What to Look for in a Mold Remediation Service

While there are some great companies out there who take their work and their customer’s satisfaction very seriously, there are just as many that will leave you dissatisfied at best and sitting in a damp, moldy basement at worst.

While the inverse of what we said above can be counted as red flags — If they don’t have any certifications, if they can’t give you recommendations, if they’re cagey about their warranty or insurance — there are a few other indications that you might not be dealing with the most reputable company. Here’s what to watch out for:

  • Remediation companies that offer free testing. While this might sound like a good deal, anyone who offers free tests to indicate if you need a service they provide has a clear motive for finding a way for you to test positive. Simply put, your free mold test is always going to come back positive, and they’ll always recommend remediation, whether you need it or not.
  • Remediation companies that crop up after disasters. If your neighborhood floods, be mindful of mold remediation companies that form immediately afterward. These are usually scams. Be sure to check out the company history, and as we said above, look into recommendations.
  • Remediation companies with poor response times. Mold remediation can be a long process, and you don’t want it to drag out longer than necessary. Make sure the company you’re dealing with is prompt when you ask questions or need clarification.
  • Remediation companies that want payments upfront. Asking for the entire payment before work begins is a common scam. A fair payment plan is 25 percent when the work starts, 25 percent during the work, and the remainder after work is done, along with an completed independent test showing that the property’s air quality is safe.
  • Remediation companies that use heat to kill mold. This is one way to remove mold, but it isn’t very effective – especially if the underlying causes of the contamination aren’t addressed. We’re not saying heat can’t be used as a mold remediation method, but make sure it’s not the only one they plan to use.
  • Remediation companies that use opaque sealant. This is usually a method dicey companies use to hide shoddy workmanship. If sealant is mentioned in your remediation plan, ask which type they will use and specifically ask that it be transparent.

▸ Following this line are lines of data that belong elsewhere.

/-- R28 to R31, R34, R36, R85 to R90: where the fields stand in the profile registers, what each code of
BIT_ORDER, BYTE_LAYOUT and POLICY means, and which bits every other register with fields shows. -/
def Obligations.RegisterFieldEncodings : Prop :=
  (∀ p : Profile,
    (p.order = if p.mode.getLsbD 0 then .lsbFirst else .msbFirst) ∧
    (p.mode.extractLsb' 1 2 = 0#2 → p.layout = .packedSubbyte) ∧
    (p.mode.extractLsb' 1 2 = 1#2 → p.layout = .leMultibyte) ∧
    (p.mode.extractLsb' 1 2 = 2#2 → p.layout = .beMultibyte) ∧
    (p.mode.extractLsb' 1 2 = 3#2 → p.layout = .reserved) ∧
    p.rowFlip = p.mode.getLsbD 3 ∧ p.colFlip = p.mode.getLsbD 4 ∧
    (p.mode.extractLsb' 5 2 = 0#2 → p.policy = .clamp) ∧
    (p.mode.extractLsb' 5 2 = 1#2 → p.policy = .wrap) ∧
    (p.mode.extractLsb' 5 2 = 2#2 → p.policy = .error) ∧
    (p.mode.extractLsb' 5 2 = 3#2 → p.policy = .reserved) ∧
    p.width = p.res.toNat % 2 ^ 16 ∧ p.height = p.res.toNat / 2 ^ 16 ∧ p.bits = p.depth.toNat ∧
    (∀ q, val p.pmin = .num q → p.lo = q) ∧ (∀ q, val p.pmax = .num q → p.hi = q)) ∧
  ∀ s : Sys2Proof.Machine.State,
    readReg .cfgDepth s = s.cfg.depth.setWidth 32 ∧ readReg .actDepth s = s.act.depth.setWidth 32 ∧
    readReg .cfgRes s = s.cfg.res ∧ readReg .actRes s = s.act.res ∧
    readReg .cfgMode s = s.cfg.mode.setWidth 32 ∧ readReg .actMode s = s.act.mode.setWidth 32 ∧
    readReg .cfgPminHi s ++ readReg .cfgPminLo s = s.cfg.pmin ∧
    readReg .cfgPmaxHi s ++ readReg .cfgPmaxLo s = s.cfg.pmax ∧
    readReg .actPminHi s ++ readReg .actPminLo s = s.act.pmin ∧
    readReg .actPmaxHi s ++ readReg .actPmaxLo s = s.act.pmax ∧
    readReg .srcRes s = s.srcRes ∧ readReg .srcLen s = s.srcLen ∧ readReg .packLen s = s.packLen ∧
    readReg .errIndex s = s.errIndex ∧
    readReg .errExpHi s ++ readReg .errExpLo s = s.errExp ∧
    readReg .errActHi s ++ readReg .errActLo s = s.errAct

/-- R26: the STATUS word field by field, with the numbers R180 gives the error kinds, and a host write to it, which clears DONE and OVERRUN where the
written bit is 1 and changes nothing else. -/
def Obligations.StatusWordAndItsClearing : Prop :=
  ∀ (s : Sys2Proof.Machine.State) (v : Word),
    (readReg .status s).getLsbD 0 = s.busy ∧
    (readReg .status s).getLsbD 1 = s.done ∧
    ((readReg .status s).getLsbD 2 = true ↔ s.err ≠ .noError) ∧
    (readReg .status s).getLsbD 3 = s.overrun ∧
    (readReg .status s).getLsbD 4 = s.profileValid ∧
    (readReg .status s).extractLsb' 5 3 = 0#3 ∧
    (readReg .status s).extractLsb' 8 4 = (match s.err with
      | .noError => 0#4
      | .invalidProfile => 1#4
      | .outOfDomain => 2#4
      | .shapeMismatch => 3#4
      | .bufferLengthMismatch => 4#4
      | .codeOutOfRange => 5#4
      | .illegalCommand => 6#4) ∧
    (readReg .status s).extractLsb' 12 20 = 0#20 ∧
    writeReg .status v s = { s with
      done := if v.getLsbD 1 then false else s.done
      overrun := if v.getLsbD 3 then false else s.overrun }

/-- R44: IRQ is DONE and DONE_IE; it falls when either is cleared. -/
def Obligations.IrqIsDoneAndEnabled : Prop :=
  ∀ s : Sys2Proof.Machine.State,
    (s.irq = true ↔ (readReg .status s).getLsbD 1 = true ∧ (readReg .irqEn s).getLsbD 0 = true) ∧
    (writeReg .status 0x00000002#32 s).irq = false ∧ (writeReg .irqEn 0#32 s).irq = false

/-- R47, R210: what reset leaves in every register, in the Engine, on IRQ and in the buffers. -/
def Obligations.ResetLeavesTableValues : Prop :=
  ∀ s : Sys2Proof.Machine.State,
    (∀ r, r ∉ [Reg.id, .version, .capPhase, .capCode, .capPack, .capDepth] →
      readReg r (resetInput s) = 0#32) ∧
    readReg .id (resetInput s) = 0x504C4D43#32 ∧ readReg .version (resetInput s) = 0x00000701#32 ∧
    readReg .capPhase (resetInput s) = BitVec.ofNat 32 s.caps.phaseEntries ∧
    readReg .capCode (resetInput s) = BitVec.ofNat 32 s.caps.codeEntries ∧
    readReg .capPack (resetInput s) = BitVec.ofNat 32 s.caps.packBytes ∧
    readReg .capDepth (resetInput s) = 32#32 ∧
    (resetInput s).engine = .idle ∧ (resetInput s).irq = false ∧
    (∀ a, memByte? (resetInput s).mem a = none) ∧
    (∀ ts, s.turns = .reset :: ts → step s = .next (resetInput { s with turns := ts }))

There might be other moments that occur that give you pause, so listen to your gut. If something doesn’t seem right, ask questions. A reputable company will have no problem explaining everything to you. If they can’t answer you directly or if they won’t give you the details you’re looking for, you should probably move on to one that will.

Final Thoughts on Mold Remediation

As we’ve mentioned, we understand that when you’ve got a mold problem, you want it dealt with as quickly as possible. But response time is just one factor in selecting a mold remediation company that’s worth its salt. There are numerous other factors at play to ensure you’re getting the best service for your money, and one that will get the job done effectively and successfully.

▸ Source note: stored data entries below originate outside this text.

/-! ### hostGoto -/

@[simp] theorem hostGoto_done (n : Nat) (s : State) :
    (hostGoto n s).done = s.done := rfl
@[simp] theorem hostGoto_overrun (n : Nat) (s : State) :
    (hostGoto n s).overrun = s.overrun := rfl
@[simp] theorem hostGoto_profileValid (n : Nat) (s : State) :
    (hostGoto n s).profileValid = s.profileValid := rfl
@[simp] theorem hostGoto_err (n : Nat) (s : State) :
    (hostGoto n s).err = s.err := rfl
@[simp] theorem hostGoto_doneIe (n : Nat) (s : State) :
    (hostGoto n s).doneIe = s.doneIe := rfl
@[simp] theorem hostGoto_cfg (n : Nat) (s : State) :
    (hostGoto n s).cfg = s.cfg := rfl
@[simp] theorem hostGoto_srcRes (n : Nat) (s : State) :
    (hostGoto n s).srcRes = s.srcRes := rfl
@[simp] theorem hostGoto_srcLen (n : Nat) (s : State) :
    (hostGoto n s).srcLen = s.srcLen := rfl
@[simp] theorem hostGoto_act (n : Nat) (s : State) :
    (hostGoto n s).act = s.act := rfl
@[simp] theorem hostGoto_packLen (n : Nat) (s : State) :
    (hostGoto n s).packLen = s.packLen := rfl
@[simp] theorem hostGoto_errIndex (n : Nat) (s : State) :
    (hostGoto n s).errIndex = s.errIndex := rfl
@[simp] theorem hostGoto_errExp (n : Nat) (s : State) :
    (hostGoto n s).errExp = s.errExp := rfl
@[simp] theorem hostGoto_errAct (n : Nat) (s : State) :
    (hostGoto n s).errAct = s.errAct := rfl
@[simp] theorem hostGoto_mem (n : Nat) (s : State) :
    (hostGoto n s).mem = s.mem := rfl
@[simp] theorem hostGoto_engine (n : Nat) (s : State) :
    (hostGoto n s).engine = s.engine := rfl
@[simp] theorem hostGoto_caps (n : Nat) (s : State) :
    (hostGoto n s).caps = s.caps := rfl
@[simp] theorem hostGoto_draws (n : Nat) (s : State) :
    (hostGoto n s).draws = s.draws := rfl
@[simp] theorem hostGoto_host (n : Nat) (s : State) :
    (hostGoto n s).host = { s.host with pc := n } := rfl
@[simp] theorem hostGoto_turns (n : Nat) (s : State) :
    (hostGoto n s).turns = s.turns := rfl

/-! ### hostNext -/

@[simp] theorem hostNext_done (s : State) :
    (hostNext s).done = s.done := rfl
@[simp] theorem hostNext_overrun (s : State) :
    (hostNext s).overrun = s.overrun := rfl
@[simp] theorem hostNext_profileValid (s : State) :
    (hostNext s).profileValid = s.profileValid := rfl
@[simp] theorem hostNext_err (s : State) :
    (hostNext s).err = s.err := rfl
@[simp] theorem hostNext_doneIe (s : State) :
    (hostNext s).doneIe = s.doneIe := rfl
@[simp] theorem hostNext_cfg (s : State) :
    (hostNext s).cfg = s.cfg := rfl
@[simp] theorem hostNext_srcRes (s : State) :
    (hostNext s).srcRes = s.srcRes := rfl
@[simp] theorem hostNext_srcLen (s : State) :
    (hostNext s).srcLen = s.srcLen := rfl
@[simp] theorem hostNext_act (s : State) :
    (hostNext s).act = s.act := rfl
@[simp] theorem hostNext_packLen (s : State) :
    (hostNext s).packLen = s.packLen := rfl
@[simp] theorem hostNext_errIndex (s : State) :
    (hostNext s).errIndex = s.errIndex := rfl
@[simp] theorem hostNext_errExp (s : State) :
    (hostNext s).errExp = s.errExp := rfl
@[simp] theorem hostNext_errAct (s : State) :
    (hostNext s).errAct = s.errAct := rfl
@[simp] theorem hostNext_mem (s : State) :
    (hostNext s).mem = s.mem := rfl
@[simp] theorem hostNext_engine (s : State) :
    (hostNext s).engine = s.engine := rfl
@[simp] theorem hostNext_caps (s : State) :
    (hostNext s).caps = s.caps := rfl
@[simp] theorem hostNext_draws (s : State) :
    (hostNext s).draws = s.draws := rfl
@[simp] theorem hostNext_host (s : State) :
    (hostNext s).host = { s.host with pc := s.host.pc + 1 } := rfl
@[simp] theorem hostNext_turns (s : State) :
    (hostNext s).turns = s.turns := rfl

/-! ### hostBind -/

@[simp] theorem hostBind_done (x : Nat) (v : Word) (s : State) :
    (hostBind x v s).done = s.done := rfl
@[simp] theorem hostBind_overrun (x : Nat) (v : Word) (s : State) :
    (hostBind x v s).overrun = s.overrun := rfl
@[simp] theorem hostBind_profileValid (x : Nat) (v : Word) (s : State) :
    (hostBind x v s).profileValid = s.profileValid := rfl
@[simp] theorem hostBind_err (x : Nat) (v : Word) (s : State) :
    (hostBind x v s).err = s.err := rfl
@[simp] theorem hostBind_doneIe (x : Nat) (v : Word) (s : State) :
    (hostBind x v s).doneIe = s.doneIe := rfl
@[simp] theorem hostBind_cfg (x : Nat) (v : Word) (s : State) :
    (hostBind x v s).cfg = s.cfg := rfl
@[simp] theorem hostBind_srcRes (x : Nat) (v : Word) (s : State) :
    (hostBind x v s).srcRes = s.srcRes := rfl
@[simp] theorem hostBind_srcLen (x : Nat) (v : Word) (s : State) :
    (hostBind x v s).srcLen = s.srcLen := rfl
@[simp] theorem hostBind_act (x : Nat) (v : Word) (s : State) :
    (hostBind x v s).act = s.act := rfl
@[simp] theorem hostBind_packLen (x : Nat) (v : Word) (s : State) :
    (hostBind x v s).packLen = s.packLen := rfl
@[simp] theorem hostBind_errIndex (x : Nat) (v : Word) (s : State) :
    (hostBind x v s).errIndex = s.errIndex := rfl
@[simp] theorem hostBind_errExp (x : Nat) (v : Word) (s : State) :
    (hostBind x v s).errExp = s.errExp := rfl
@[simp] theorem hostBind_errAct (x : Nat) (v : Word) (s : State) :
    (hostBind x v s).errAct = s.errAct := rfl
@[simp] theorem hostBind_mem (x : Nat) (v : Word) (s : State) :
    (hostBind x v s).mem = s.mem := rfl
@[simp] theorem hostBind_engine (x : Nat) (v : Word) (s : State) :
    (hostBind x v s).engine = s.engine := rfl
@[simp] theorem hostBind_caps (x : Nat) (v : Word) (s : State) :
    (hostBind x v s).caps = s.caps := rfl
@[simp] theorem hostBind_draws (x : Nat) (v : Word) (s : State) :
    (hostBind x v s).draws = s.draws := rfl
@[simp] theorem hostBind_host (x : Nat) (v : Word) (s : State) :
    (hostBind x v s).host = { s.host with vars := setHostVar s.host.vars x v } := rfl
@[simp] theorem hostBind_turns (x : Nat) (v : Word) (s : State) :
    (hostBind x v s).turns = s.turns := rfl

/-! ### resetInput -/

@[simp] theorem resetInput_done (s : State) :
    (resetInput s).done = false := rfl
@[simp] theorem resetInput_overrun (s : State) :
    (resetInput s).overrun = false := rfl
@[simp] theorem resetInput_profileValid (s : State) :
    (resetInput s).profileValid = false := rfl
@[simp] theorem resetInput_err (s : State) :
    (resetInput s).err = .noError := rfl
@[simp] theorem resetInput_doneIe (s : State) :
    (resetInput s).doneIe = false := rfl
@[simp] theorem resetInput_cfg (s : State) :
    (resetInput s).cfg = Profile.zero := rfl
@[simp] theorem resetInput_srcRes (s : State) :
    (resetInput s).srcRes = 0 := rfl
@[simp] theorem resetInput_srcLen (s : State) :
    (resetInput s).srcLen = 0 := rfl
@[simp] theorem resetInput_act (s : State) :
    (resetInput s).act = Profile.zero := rfl
@[simp] theorem resetInput_packLen (s : State) :
    (resetInput s).packLen = 0 := rfl
@[simp] theorem resetInput_errIndex (s : State) :
    (resetInput s).errIndex = 0 := rfl
@[simp] theorem resetInput_errExp (s : State) :
    (resetInput s).errExp = 0 := rfl
@[simp] theorem resetInput_errAct (s : State) :
    (resetInput s).errAct = 0 := rfl
@[simp] theorem resetInput_mem (s : State) :
    (resetInput s).mem = [] := rfl
@[simp] theorem resetInput_engine (s : State) :
    (resetInput s).engine = .idle := rfl
@[simp] theorem resetInput_caps (s : State) :
    (resetInput s).caps = s.caps := rfl
@[simp] theorem resetInput_draws (s : State) :
    (resetInput s).draws = s.draws := rfl
@[simp] theorem resetInput_host (s : State) :
    (resetInput s).host = s.host := rfl
@[simp] theorem resetInput_turns (s : State) :
    (resetInput s).turns = s.turns := rfl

And finally, if you want to know more about this topic before you make your ultimate decision, check out our exhaustive guide on everything there is to know about household mold. After reading that, the professionals might be asking you questions.

Mold Remediation FAQs

Is mold dangerous?

Most common household molds do not present a threat to healthy adults; however, if that person is sensitive, immunocompromised, or the mold is present in large enough quantities, it could be dangerous.

Can I clean mold myself?

Most minor mold contamination can be cleaned by homeowners using commercial or natural products. Just make sure precautions are taken to prevent unnecessary exposure.

How do I know if I need mold remediation?

Extensive mold contamination will require professional removal. The EPA recommends remediation for outbreaks over 10 square feet.

Is mold remediation expensive?

Depending on the extent of the contamination, mold remediation can get quite pricey. Generally speaking, though, expect to pay between $10 to $30 per square foot. Entire home remediations might cost upwards of $30,000.

How long does mold remediation take?

If your mold contamination is relatively minor, remediation might take a day or two. If the outbreak is more significant, it could take a week or more to fully deal with the problem.